== Dataset excerpts ==

/-- The reply header of a packet. -/
def replyTo (p : Packet) : Reply :=
  { kind := p.kind, home := p.home, rq := p.rq, tag := p.tag, pa := p.pa, aop := if p.kind == .rcDecl then 1 else p.aop, reqid := p.reqid, owner := p.owner, xid := p.xid, piece := p.piece }
/-- The WACK of a write; the host port's own record of what it wrote returns with it (18 R379). -/
def written (p : Packet) (mask n : Nat) : Reply := if p.rq = 560 then { replyTo p with piece := mask, len := n } else replyTo p
/-- Granules of `n` bytes from `pa`. -/
def granulesOf (pa n : Nat) : List Nat := (List.range (ceilDiv (pa % 64 + n) 64)).map fun i => pa / 64 + i
/-- A filter entry of a requester at a home: the last 64 are kept (03 R78). -/
def State.remember (s : State) (h : Home) (r : Reply) : State :=
  let k := portKey r.rq h
  { s with filters := kvSet s.filters k ((r.reqid, r) :: (kvGet [] s.filters k).take 63) }
/-- The cached reply of a duplicate (03 R78). -/
def State.recall (s : State) (p : Packet) : Option Reply :=
  ((kvGet [] s.filters (portKey p.rq p.home)).find? fun e => e.1 == p.reqid).map fun e => { e.2 with tag := p.tag, home := p.home }
/-- A reduction piece replaced, or added. -/
def State.setRed (s : State) (r : RedPiece) : State :=
  if s.reds.any fun x => x.home == r.home && x.pa == r.pa then
    { s with reds := s.reds.map fun x => if x.home == r.home && x.pa == r.pa then r else x }
  else { s with reds := s.reds ++ [r] }
/-- An effect takes place at a home. -/
def State.apply (s : State) (h : Home) (e : Effect) : State :=
  let s := e.writes.foldl (fun (t : State) w => t.put w.1 w.2) s
  let s : State := { s with gpois := e.pset.foldl insNat (s.gpois.filter fun g => !e.pclr.contains g) }
  let s := if e.filt then s.remember h e.reply else s
  match e.red with | some r => s.setRed r | none => s
/-- The backing of an allocation. -/
def BuoyAlloc.holds (e : BuoyAlloc) (b : Backing) : Bool :=
  b.job == e.job && b.kind == .buoy && b.owner == e.owner && e.va / 2 ^ 16 ≤ b.vpage && b.vpage < e.va / 2 ^ 16 + e.mib * 16
/-- The first pages of the runs of the allocation that a backing belongs to: all that one `balloc` made, or what one first touch made. -/
def State.allocOf (s : State) (b : Backing) : List Nat :=
  match s.ballocs.find? fun e => e.holds b with
  | some e => (s.backs.filter e.holds).map (·.ppage)
  | none => [b.ppage]
/-- The mirrored allocation that a primary address lies in, while its mirror's plane is live and it is not served alone (R82). -/
def State.mirrored (s : State) (pa : Nat) : Option Backing :=
  match s.backAt (pa / 2 ^ 16) with
  | some b =>
    if b.kind == .buoy && b.mirror && !s.lone.contains b.ppage && !s.planeDead (buoyPlane (mirrorPa pa - 0x400000000000)) then some b
    else none
  | none => none
/-- An effect as its mirror will hold it: its bytes, and the poison bits that it sets or clears. A granule that a partial WRM leaves poisoned
is poisoned at the mirror too: DEDUCED (log 109), for the primary forwards the result, and the bytes merged into were lost. -/
def mirrorOf (e : Effect) : List (Nat × List Byte) × List Nat × List Nat :=
  let g (x : Nat) := mirrorPa (x * 64) / 64
  (e.writes.map fun w => (mirrorPa w.1, w.2), e.pset.map g, e.pclr.map g)
/-- An effect takes place and is answered; a mirrored allocation's primary answers once its mirror has acknowledged, or the
forward has timed out (R82). -/
def State.execute (s : State) (p : Packet) (e : Effect) : State :=
  let s := s.apply p.home e
  match s.mirrored p.pa with
  | none => s.sendReply e.reply
  | some b =>
    let id := s.nextId
    let (w, ps, pc) := mirrorOf e
    let plane := buoyPlane (mirrorPa p.pa - 0x400000000000)
    let red := e.red.map fun r => { r with home := .plane plane, pa := mirrorPa r.pa, mirror := true }
    let f : Forward := { id := id, mirror := plane, back := s.allocOf b, writes := w, pset := ps, pclr := pc, filt := e.filt, red := red, reply := e.reply }
    let s : State := { s.freshId with fwds := s.fwds ++ [f] }
    (s.post 0 .mirrorAck { n := id }).post (2 ^ s.regs.ftmo) .mirrorForwardTimeout { n := id }
/-- MIRROR_ACK (R82): a live mirror has taken a forward; the primary replies. -/
def execMirrorAck (s : State) : Out :=
  match s.fwds.find? fun f => f.id == s.arg.n with
  | none => .next s
  | some f =>
    if s.planeDead f.mirror then .next s
    else
      let s : State := { s with fwds := s.fwds.filter fun x => x.id != f.id }
      let s := s.apply (.plane f.mirror) { writes := f.writes, pset := f.pset, pclr := f.pclr, filt := f.filt, red := f.red, reply := f.reply }
      .next (s.sendReply f.reply)
/-- MIRROR_FORWARD_TIMEOUT (R82): the primary serves the allocation alone from now on, until its backing is returned, and replies. -/
def execMirrorForwardTimeout (s : State) : Out :=
  match s.fwds.find? fun f => f.id == s.arg.n with
  | none => .next s
  | some f =>
    let s : State := { s with fwds := s.fwds.filter (fun x => x.id != f.id), lone := f.back.foldl insNat s.lone }
    .next (s.sendReply f.reply)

===

● **Activity**
Total lines holding "insNat" in the records: report this figure alone.

● **Solution for this exercise**
2